Databases, in my opinion, are very much like that too. Any given database uses the same building blocks regardless of the subject matter it contains. A college professor, for example, might have a database to organize her library of poetry and literature, but it would probably not have a component devoted to rare mammals of the tropics. The scientist studying those mammals, on the other hand, would have tables devoted to species and habitats, but probably nothing about rhyme and meter. Yet poet and scientist both rely on the components of a database—tables, attributes and relationships between tables—in exactly the same ways.

The Role of Ambiguity

The problem is that natural languages tend to be a lot more forgiving of ambiguity.
Another way in which we can contrast natural languages and database languages is to recognize that ambiguity is an inherent, and sometimes even a desirable, element of natural language discourse. Poetry relies on it, as do politics and humor. The interplay between two or more possible interpretations of a phrase or sentence delights us, confuses us, and even enrages or mislead us. All of us have employed ambiguity at one time or another to achieve one or more of those goals. And the more skillful the writer, the more enjoyable it can be.

Technical discourse—which is the closest natural language analogue to the relational database applications of interest to us—is the most likely rhetoric to try to limit ambiguity.
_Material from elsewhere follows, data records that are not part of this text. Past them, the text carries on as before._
theorem Opcode.applies_of_folds {op : Opcode} (h : op.folds) : op.applies := h.elim (fun h => .inr (.inr (.inl h)))
  fun h => .inr (.inr (.inr h))

section
variable {t : State}

/-- The invariant says nothing more of an idle machine than that no request is out. -/
theorem EngineInv.of_idle (hs : StatusInv t) (hph : t.ph = .idle) (hhp : t.hp = .empty) : EngineInv t := by
  constructor
  case status => exact hs
  case port_empty => exact fun _ => hhp
  all_goals simp [hph, Phase.inApplication]

/-- What an application needs beside the registers it was accepted with: the port, the halves of its rounds, its value. -/
theorem EngineInv.of_applying (hs : StatusInv t) (ha : Applying t) (hph : t.ph.inApplication)
    (port : if t.ph = .hwait then t.hp = .pending t.request ∨ t.hp = .ready (digestOf t.request) else t.hp = .empty)
    (halves : t.ph = .hreq ∨ t.ph = .hwait → t.network.Small (t.wl, t.wr))
    (value : t.ph = .check → t.u.toNat < 4 ^ t.hbits.toNat) : EngineInv t where
  status := hs
  pre_op h := by simp [h, Phase.inApplication] at hph
  application_op _ := ha.op
  round_op _ := .inl ha.op
  triple_valid _ := ha.preValid
  keys_valid _ _ := ha.keys
  roundf_key_valid _ h := absurd h (Opcode.not_roundf_of_applies ha.op)
  folding_in_range _ := ha.in_range
  port_empty h := by rwa [if_neg h] at port
  port_waiting h := by rwa [if_pos h] at port
  halves_small h _ := halves h
  value_small := value

/-- What ROUNDF needs in its two phases (41_round_function.md R157). -/
theorem EngineInv.of_roundf (hs : StatusInv t) (hop : t.op = .roundf) (hph : t.ph = .hreq ∨ t.ph = .hwait)
    (hpre : t.status.preValid = true) (hkey : t.status.keyValid t.rnd = true)
    (port : if t.ph = .hwait then t.hp = .pending t.request ∨ t.hp = .ready (digestOf t.request) else t.hp = .empty) :
    EngineInv t where
  status := hs
  pre_op h := by simp [h] at hph
  application_op h := by rcases hph with hph | hph <;> simp [hph] at h
  round_op _ := .inr hop
  triple_valid _ := hpre
  keys_valid _ h := absurd h (hop ▸ Opcode.not_applies_roundf)
  roundf_key_valid _ _ := hkey
  folding_in_range _ h := absurd (Opcode.applies_of_folds h) (hop ▸ Opcode.not_applies_roundf)
  port_empty h := by rwa [if_neg h] at port
  port_waiting h := by rwa [if_pos h] at port
  halves_small _ h := absurd h (hop ▸ Opcode.not_applies_roundf)
  value_small h := by rcases hph with hph | hph <;> simp [hph] at h

end

section
variable {s : State} (hi : EngineInv s)
include hi

theorem EngineInv.applying (hph : s.ph.inApplication) (hop : s.op ≠ .roundf) : Applying s := by
  have happlies : s.op.applies := by
    rcases hph with h | h | h | h
    · exact hi.application_op (.inl h)
    · exact (hi.round_op (.inl h)).resolve_right hop
    · exact (hi.round_op (.inr h)).resolve_right hop
    · exact hi.application_op (.inr h)
  exact ⟨happlies, hi.triple_valid hph, hi.keys_valid hph happlies, hi.folding_in_range hph⟩

theorem EngineInv.triple (hph : s.ph.inApplication) : TripleOfN s := hi.status.triple (hi.triple_valid hph)

theorem EngineInv.wellFormed (hph : s.ph.inApplication) : s.network.WellFormed := (hi.triple hph).wellFormed

/-- In phase `SETUP` and in phase `CHECK` an application runs. -/
theorem EngineInv.applying_of_setup_or_check (hph : s.ph = .setup ∨ s.ph = .check) : Applying s :=
  hi.applying (hph.elim .inl fun h => .inr (.inr (.inr h))) (Opcode.not_roundf_of_applies (hi.application_op hph))

/-- The digest that has come is the answer to the round's request (41_round_function.md R152). -/
theorem EngineInv.digest_eq {d : Digest} (hph : s.ph = .hwait) (hhp : s.hp = .ready d) : d = digestOf s.request := by
  rcases hi.port_waiting hph with h | h <;> rw [hhp] at h
  · cases h
  · exact HashPort.ready.inj h

/-- The invariant does not speak of `CFG.IE`, of `REJ` and of the model's own fields of a step. -/
theorem EngineInv.frame (ie rej : Bool) (inputs : List Event) (turn : Nat) (resp : Option BusResponse) :
    EngineInv
      { s with
        ie := ie, status := { s.status with rej := rej }, inputs := inputs, turn := turn, resp := resp } :=
  ⟨hi.status.transfer rfl rfl rfl rfl Iff.rfl fun hp => (hi.status.triple hp).congr rfl rfl rfl rfl, hi.pre_op,
    hi.application_op, hi.round_op, hi.triple_valid, hi.keys_valid, hi.roundf_key_valid, hi.folding_in_range,
    hi.port_empty, hi.port_waiting, hi.halves_small, hi.value_small⟩

theorem EngineInv.advance : EngineInv s.advance := by
  rw [advance_eq]
  exact hi.frame ..

theorem EngineInv.idle_of_not_busy (hb : s.status.busy = false) : s.ph = .idle := by
  by_contra hph
  simpa [hb] using hi.status.busy_iff_running.mpr hph

theorem EngineInv.port_empty_of_not_busy (hb : s.status.busy = false) : s.hp = .empty :=
  hi.port_empty (by simp [hi.idle_of_not_busy hb])

/-! ## Steps -/

theorem AcceptEffect.engineInv {w : Word} {t : State} (h : AcceptEffect w s t) : EngineInv t := by
  have hs : StatusInv t := h.statusInv hi.status
  cases h with
  | drop => exact hi.frame s.ie true s.inputs s.turn s.resp
  | nop => exact hi
  | clear hb => exact .of_idle hs (hi.idle_of_not_busy hb) (hi.port_empty_of_not_busy hb)
  | error e hb => exact .of_idle hs rfl (hi.port_empty_of_not_busy hb)
  | precompute hb _ hn =>
    have hhp : s.hp = .empty := hi.port_empty_of_not_busy hb
    constructor
    case status => exact hs
    case pre_op => exact fun _ => ⟨rfl, hn⟩
    case port_empty => exact fun _ => hhp
    all_goals simp [Phase.inApplication]
  | apply op hb _ hp hk hop hfold =>
    exact .of_applying hs ⟨hop, hp, hk, hfold⟩ (.inl rfl) (hi.port_empty_of_not_busy hb) (by simp) (by simp)
  | roundf k hb _ hp hk => exact .of_roundf hs rfl (.inl rfl) hp hk (hi.port_empty_of_not_busy hb)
To be useful, the language of a database must exclude ambiguity to the greatest extent possible. That is, after all, one of the primary reasons the scientist goes to the trouble of using it to classify the specimens collected for study. If you can't differentiate between those specimens, what's the point? It matters a great deal that the attributes of a small furry mammal are clearly and unambiguously stored in a table.
So how does this relate to our theory of database design? Let's take a look at the three components needed to "describe" any subject in the language of the database.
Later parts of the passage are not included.